Look at std.datetime. It imports eight or ten different modules, and it needs every one of those for something or other. Should we split it into a different module for each type, one for formatting, one for parsing, one for fetching the current time, etc? Because that's what we would have to do to work around the problem in user code.

That would be terribly inconvenient and would just waste everyone's time. There is no reason to do it when the compiler could do it for us automatically.
July 24, 2016
On Saturday, 23 July 2016 at 19:22:09 UTC, Jacob Carlborg wrote:
> How does this relate to templates? Or is the suggestion to now use templates on API boundaries?

Benjamin proposed to stop considering `export` a protection attribute and mark all functions called from templates as `export` (allowing `export private` if necessary).
July 25, 2016
On 2016-07-25 01:12, Dicebot wrote:

> Benjamin proposed to stop considering `export` a protection attribute
> and mark all functions called from templates as `export` (allowing
> `export private` if necessary).

Ah, forgot that detail.

-- 
/Jacob Carlborg
July 25, 2016
On Sunday, 24 July 2016 at 15:33:04 UTC, Chris Wright wrote:
> Look at std.algorithm. Tons of methods, and I imported it just for `canFind` and `sort`.
>
> Look at std.datetime. It imports eight or ten different modules, and it needs every one of those for something or other. Should we split it into a different module for each type, one for formatting, one for parsing, one for fetching the current time, etc? Because that's what we would have to do to work around the problem in user code.
>
> That would be terribly inconvenient and would just waste everyone's time.

I agree with you, but I think you got me wrong.

Modules like std.algorithm (and nearly every other, in any standard library) have very low cohesion. As you said, most of the time, the whole module gets imported, although only 1% of it is going to be used.

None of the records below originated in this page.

-- ==== Sys2Proof/Machine/Engine.lean ====
section
/-! DEFINITION. The Channel Scan Engine's four operations (41_engine), each the presentation of its request: accepted where R161
allows, it runs to completion on the answers the bus side has given (R130); otherwise nothing changes. -/

namespace Sys2Proof.Machine

/-- INIT (R134): one transfer of the Reset command word after CS_DEASSERT, SETTLE and CONFIGURE. Accepted in UNINIT and IDLE. -/
def execInit (a : Int) (n : Nat) (s : State) : Host.Outcome State Fault Refusal :=
  .next (present .init (BitVec.ofInt 8 a) (BitVec.ofNat 5 n) s)

/-- READ_CHANNEL (R136): two transfers of `ManualCmd(ch)`, SLOT[0] from the second response. Accepted in IDLE. -/
def execReadChannel (ch : Int) (n : Nat) (s : State) : Host.Outcome State Fault Refusal :=
  .next (present .readChannel (BitVec.ofInt 8 ch) (BitVec.ofNat 5 n) s)

/-- READ_RANGE (R137): `count + 1` transfers, the requested channel wrapping, each slot validated by itself. Accepted in IDLE. -/
def execReadRange (start : Int) (count : Nat) (s : State) : Host.Outcome State Fault Refusal :=
  .next (present .readRange (BitVec.ofInt 8 start) (BitVec.ofNat 5 count) s)

/-- READ_ALL (R138): `size + 1` transfers of `SweepCmd(size)`, each slot validated against its index, OK the conjunction.
Accepted in IDLE. -/
def execReadAll (size : Nat) (a : Int) (s : State) : Host.Outcome State Fault Refusal :=
  .next (present .readAll (BitVec.ofInt 8 a) (BitVec.ofNat 5 size) s)

end Sys2Proof.Machine
end

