-- ==== Sys2Proof/Machine/Step.lean ====
section
/-! DEFINITION. One step: the first act of the outside is taken from the script and the block does what it calls for. -/

namespace Sys2Proof.Machine

/-- One step of the machine. With nothing at the inputs the block waits: for a request when it is not BUSY (10_state R34); when
it is, it asserts chip-select if it has not yet and waits for the bus side, possibly for ever (20_memory R63; log 12). -/
def step (s : State) : Host.Outcome State Fault Refusal :=
  match s.inputs with
  | [] => .next (stall s)
  | .call p ws :: rest =>
    match decode p ws with
    | .ok i => exec i (s.consume rest)
    | .error r => .next (rejectCall r (s.consume rest))
  | .answer rx :: rest => .next (transfer rx (s.consume rest))
  | .answerBytes hi lo :: rest => .next (transfer (joinBytes hi lo) (s.consume rest))
  | .stall :: rest => .next (stall (s.consume rest))
  | .hwReset :: rest => .next (hardwareReset (s.consume rest))

/-- The state in which the next step reads the request word `w`: the owner presents it before any other act of the script. The
request port takes one 16-bit word (10_state R36); log 9, log 19. -/
def State.withFetchWord (s : State) (_nbits w : Nat) : State := s.presentWord (BitVec.ofNat 16 w)

end Sys2Proof.Machine
end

(selective imports such as "import std.algorithm : canFind;" help you reduce namespace pollution, but not dependencies, because a change in the imported module could, for example, change symbol names.)

I guess low cohesion is OK for standard libraries, because splitting this into lots of files would result in long import lists on the user side, e.g:

import std.algorithm.canFind;
import std.algorithm.sort;
import std.algorithm.splitter;

(though, this seems a lot like most of us already do with selective imports).

But my point wasn't about the extra compilation time resulting from the unwanted import of 99% of std.algorithm.

My point is about the recompilation frequency of *your* modules, due to changes in one module.

Although std.algorithm has low cohesion, it never changes (upgrading one's compiler doesn't count, as everything needs to be recompiled anyway).

However, if your project has a "utils.d" composed of mostly unrelated functions, that is imported by almost every module in your project, and that is frequently changed, then I believe you have a design issue.

Any compiler is going to have a very hard time trying to avoid recompiling modules which only imported something in the 99% of utils.d which wasn't modified (and, by the way, it's not compatible with the separate compilation model).

Do you think I'm missing something here?